Nell Green Nylen, a senior research fellow at the University of California, Berkeley’s Wheeler Water Institute, told us that to meet the water targets, suppliers have a variety of options, including public education and outreach efforts, installing water meters, tracking down and repairing leaky pipes, instituting conservation pricing, and putting in place ordinances to prevent water waste.
“They can also do things like provide rebates for more water-efficient fixtures and appliances,” she said, and noted that California law allows suppliers to require the installation of “water-saving devices.” Since the goal is to reduce water use, many California residents may notice these changes and some might end up paying more for the water they use — but there isn’t a 50-55 gallon limit on their usage, as Trump claimed.
According to data from the California Water Boards, between 2015 and 2019 state residents annually used an average of 86 to 91 gallons of combined indoor and outdoor water per day. It’s not clear how much of that is indoor water, but Tia Lebherz, executive director of external affairs of the nonprofit California Water Efficiency Partnership, said a rough estimate is about 50%.
“We assume 55 gallons is an achievable goal,” said Lebherz in a phone interview of the indoor standard. “And if you have a house with high efficiency toilets and appliances, you’re likely already hitting that goal,” she said.
Some California cities, such as San Francisco and Santa Cruz, are already at or below 50 gallons per capita per day for indoor and outdoor water combined. Total water use, however, varies dramatically across the state, and is typically higher in more rural or arid places. Drier and hotter parts of the state use as much as 80% of residential water outside.
Max Gomberg, a climate and conservation manager with the California Water Boards, told the Sacramento Bee that preliminary analyses show that the starting 55 gallon indoor per capita standard is “way too high,” and suggested the target could be set as low as 40 to 45 gallons. Other groups have expressed concern that the tougher 50 gallon target may be difficult for places with older housing stock.

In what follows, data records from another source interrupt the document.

/-- The length of an image's body (R420). -/
def bodyLen (image : List Byte) : Nat := recNum image 12 4

/-- Whether bytes have the form of a firmware image (R420): the first word and the zeros of the header, a body of at most 8 MiB, and the
signature's length. -/
def imageForm (image : List Byte) : Bool :=
  recNum image 0 4 == 0x4B485746 && decide (bodyLen image ≤ 2 ^ 23) && ((image.drop 16).take 48).all (· == 0)
    && image.length == 128 + bodyLen image + 29792

/-- The parts of an image (R420): header, key and body together, the key, the signature. -/
def imageSigned (image : List Byte) : List Byte := image.take (128 + bodyLen image)
def imageKey (image : List Byte) : List Byte := (image.drop 64).take 64
def imageSig (image : List Byte) : List Byte := (image.drop (128 + bodyLen image)).take 29792

/-- The attestation key pair, derived from the identity secret and the image's digest, and its certificate, signed with the identity
key; the secret cannot be read again until the next start (R421). -/
def Pkg.attested (p : Pkg) (d : List Byte) : Pkg :=
  if !p.secretOpen then p
  else
    let (secret, pub) := Config.deriveKey Config.identitySecret d
    let body := Config.certBody pub
    { p with attKey := some secret, attCert := body ++ Config.slhSign Config.identityKey body, secretOpen := false }

/-- Step 2: the image's digest, signature and version (R420), then the attestation key (R421). Bytes that are no image have no digest
that the fuses hold (log 94). -/
def State.startVerify (s : State) (i : StartInputs) : State :=
  let d := Config.shake256 (imageSigned i.image) 64
  let version := recNum i.image 4 8
  if !imageForm i.image ∨ Config.shake256 (imageKey i.image) 32 ≠ Config.keyDigest then s.startFail 1 255
  else if !Config.slhVerify (imageKey i.image) d (imageSig i.image) then s.startFail 2 255
  else if version < s.pkg.fuses then s.startFail 3 255
  else
    (s.bootWrite (fun p => { p with lastOk := BitVec.ofNat 64 version })).setPkg (fun p =>
      { p with digest := d, version := BitVec.ofNat 64 version }.attested d)

/-- Step 3: self-tests; minimal mode needs CD0 or CD4, and MD0 (R423). -/
def State.startSelf (s : State) (i : StartInputs) : State :=
  if s.pkg.minimal then
    if !(i.cd0Ok || i.cd4Ok) then s.startFail 4 0 else if i.selfFail = some 8 then s.startFail 4 8 else s
  else match i.selfFail with
    | some u => s.startFail 4 u
    | none => if !i.cd0Ok then s.startFail 4 0 else if !i.cd4Ok then s.startFail 4 4 else s

/-- Both modules of every link of a list are trained to L0. -/
def State.trainLinks (s : State) (ls : List (DieId × DieId)) : State :=
  ls.foldl (fun s x => [0, 1].foldl (fun s m => s.toL0 x.1 x.2 m false none) s) s

/-- The links of the start's scope. -/
def scopeLinks (minimal : Bool) (die : Nat) : List (DieId × DieId) :=
  if minimal then [(.cd die, .md 0)]
  else (List.range 8).flatMap (fun d => ((columnMds (d % 4)).map (fun m => (DieId.cd d, DieId.md m)))
    ++ ((cdNeighbours d).filter (d < ·)).map (fun e => (DieId.cd d, DieId.cd e)))

/-- Step 4: links and stacks, and in normal mode the scale-up ports (R418, R423). -/
def State.startTrain (s : State) (i : StartInputs) : State :=
  let min := s.pkg.minimal
  -- what minimal mode leaves untrained cannot fail it
  match i.linkFail.filter (fun u => !min || u == 8 || u == s.pkg.mdie), i.stackFail.filter (fun u => !min || u == 8) with
  | some u, _ => s.startFail 5 u
  | none, some u => s.startFail 6 u
  | none, none =>
    let s := s.trainLinks (scopeLinks min s.pkg.mdie)
    if min then s else { s with mds := s.mds.map (fun (d : Md) => { d with portUp := true }) }

/-- Step 5: time base 0; the partition registers of minimal mode (R423). -/
def State.startInit (s : State) : State :=
  let s := s.setPkg (fun p => { p with timeNs := 0, timeFrac := 0 })
  if s.pkg.minimal then
    let d := s.pkg.mdie
    (((s.setCdReg d 0x300 (setFld (s.cdReg d 0x300) 63 60 1)).setCdReg d 0x301 0).setCdReg d 0x302 0).setCdReg d 0x303 0
  else s

/-- Step 6: READY (R418, R422). -/
def State.startReady (s : State) : State :=
  ((s.bootWrite (fun p => { p with progress := false, fcnt := if p.minimal then p.fcnt else 0 })).setPkg (fun p =>
    { p with phase := .ready, step := 0, wantMin := false })).emit (.msix 9)

/-- START: each taking of the step carries the start one step on. -/
def execStart (s : State) : Host.Outcome State Fault Refusal :=
  match s.due with
  | some (.start i) =>
    if s.pkg.phase ≠ .inReset ∧ s.pkg.phase ≠ .off then .next s
    else
      let s' := match s.pkg.step with
        | 0 => (s.setPkg (fun p => { p with phase := .inReset })).startFirst i
        | 1 => (s.setPkg (fun p => { p with step := 2 })).startVerify i
        | 2 => (s.setPkg (fun p => { p with step := 3 })).startSelf i
        | 3 => (s.setPkg (fun p => { p with step := 4 })).startTrain i
        | 4 => (s.setPkg (fun p => { p with step := 5 })).startInit
        | _ => s.startReady
      .next (if s'.pkg.phase = .inReset then s'.post (.start i) else s')
  | _ => .next s

/-- START_STEP_TIMEOUT: a step that overruns its bound fails with reason 7 (R418). -/
def execStartStepTimeout (s : State) : Host.Outcome State Fault Refusal :=
  match s.due with
  | some (.startStepTimeout step unit) =>
    .next (if s.pkg.step = step ∧ step ≠ 0 then s.startFail 7 unit else s)
  | _ => .next s

/-! ## The mailbox (R426, R427) -/

/-- A command ends with a status and its interrupt. -/
def State.mailEnd (s : State) (st : Nat) : State :=
  (s.setPkg (fun p => { p with mailStat := st, mailBusy := false })).emit (.msix 9)

/-- A command word: answered BUSY while a command runs. -/
def State.mail (s : State) (f : State → State) : State :=
  if s.pkg.mailBusy then (s.setPkg (fun p => { p with mailStat := 1 })).emit (.msix 9) else f s

/-- RESTART: the package stops for a new start; a start or an ATTEST under way ends. -/
def execRestart (s : State) : Host.Outcome State Fault Refusal :=
  match s.due with
  | some (.restart min) => .next (((s.stopped .inReset).setPkg (fun p => { p with wantMin := min })).mailEnd 0)
  | _ => .next s

def execClearfail (s : State) : Host.Outcome State Fault Refusal :=
  match s.due with
  | some .clearfail =>
    .next (s.mail (fun s => (s.bootWrite (fun p => { p with fcnt := 0 })).mailEnd 0))
  | _ => .next s

/-- The first 256 bytes of the report (R427). -/
def reportBytes (s : State) (nonce : BitVec 256) : List Byte :=
  let regs := (List.range 6).flatMap (fun n => (List.range 8).flatMap (fun d => leBytes 8 (s.cdReg d (0x300 + n)).toNat))
    ++ leBytes 8 s.pkg.linkpol.toNat ++ leBytes 8 s.pkg.devno.toNat
  padTo 256 (leBytes 4 0x52414B48 ++ leBytes 4 1 ++ padTo 16 Config.serial ++ padTo 64 s.pkg.digest
    ++ leBytes 8 s.pkg.version.toNat ++ leBytes 8 s.pkg.bootwhy.toNat ++ leBytes 8 s.pkg.timeNs.toNat
    ++ leBytes 32 nonce.toNat ++ padTo 64 (Config.shake256 regs 64))

/-- Marks the part of an ATTEST that runs; a host bus address has 48 bits. -/
def attestMark : DWord := bits 63 63

/-- ATTEST: the command starts, and a later step writes the report, unless a RESTART came first. -/
def execAttest (s : State) : Host.Outcome State Fault Refusal :=
  match s.due with
  | some (.attest nonce buf) =>
    if bitOf buf 63 then
      if s.pkg.mailBusy then
        let head := reportBytes s nonce
        let sig := padTo 29792 (Config.slhSign (s.pkg.attKey.getD []) head)
        .next ((s.putAll (placeKey 16 (fld buf 47 0)) (head ++ sig)).mailEnd 0)
      else .next s
    else
      .next (s.mail (fun s =>
        if s.pkg.attKey = none ∨ fld buf 63 48 ≠ 0 then s.mailEnd 3
        else (s.setPkg (fun p => { p with mailBusy := true, mailStat := 1 })).post (.attest nonce (buf ||| attestMark))))
  | _ => .next s

def execGetcert (s : State) : Host.Outcome State Fault Refusal :=
  match s.due with
  | some (.getcert buf) =>
    .next (s.mail (fun s =>
      if s.pkg.attKey = none ∨ fld buf 63 48 ≠ 0 then s.mailEnd 3
      else (s.putAll (placeKey 16 (fld buf 47 0)) (Config.identityCert ++ s.pkg.attCert)).mailEnd 0))
  | _ => .next s

/-- RAISEFLOOR: fuses are blown up to the floor; FAILED above the running version or the 64 fuses (R420, R426). -/
def execRaisefloor (s : State) : Host.Outcome State Fault Refusal :=
  match s.due with
  | some (.raisefloor floor) =>
    .next (s.mail (fun s =>
      if s.pkg.version < floor ∨ 64 < floor then s.mailEnd 3
      else (s.setPkg (fun p => { p with fuses := max p.fuses floor.toNat })).mailEnd 0))
  | _ => .next s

Trump is only the latest and highest-profile person to repeat a twisted version of California’s water conservation rules. Misinformation about the water bills has been a persistent problem since their passage. In June 2018, the Sacramento Bee, Snopes and PolitiFact all wrote pieces debunking the false notion that Californians would not be able to bathe and do laundry on the same day without incurring a $1,000 fine.
Those concerns resurfaced early this year, when a local television station in Los Angeles repeated the claim on a morning news show. The segment has since been corrected and removed.
According to the Sacramento Bee, that false news report led the state’s Department of Water Resources to create a fact sheet to correct the misinformation. The Association of California Water Agencies’ director of communications, Heather Engel, told us the TV segment was also the impetus for her organization to issue its own statement explaining the facts.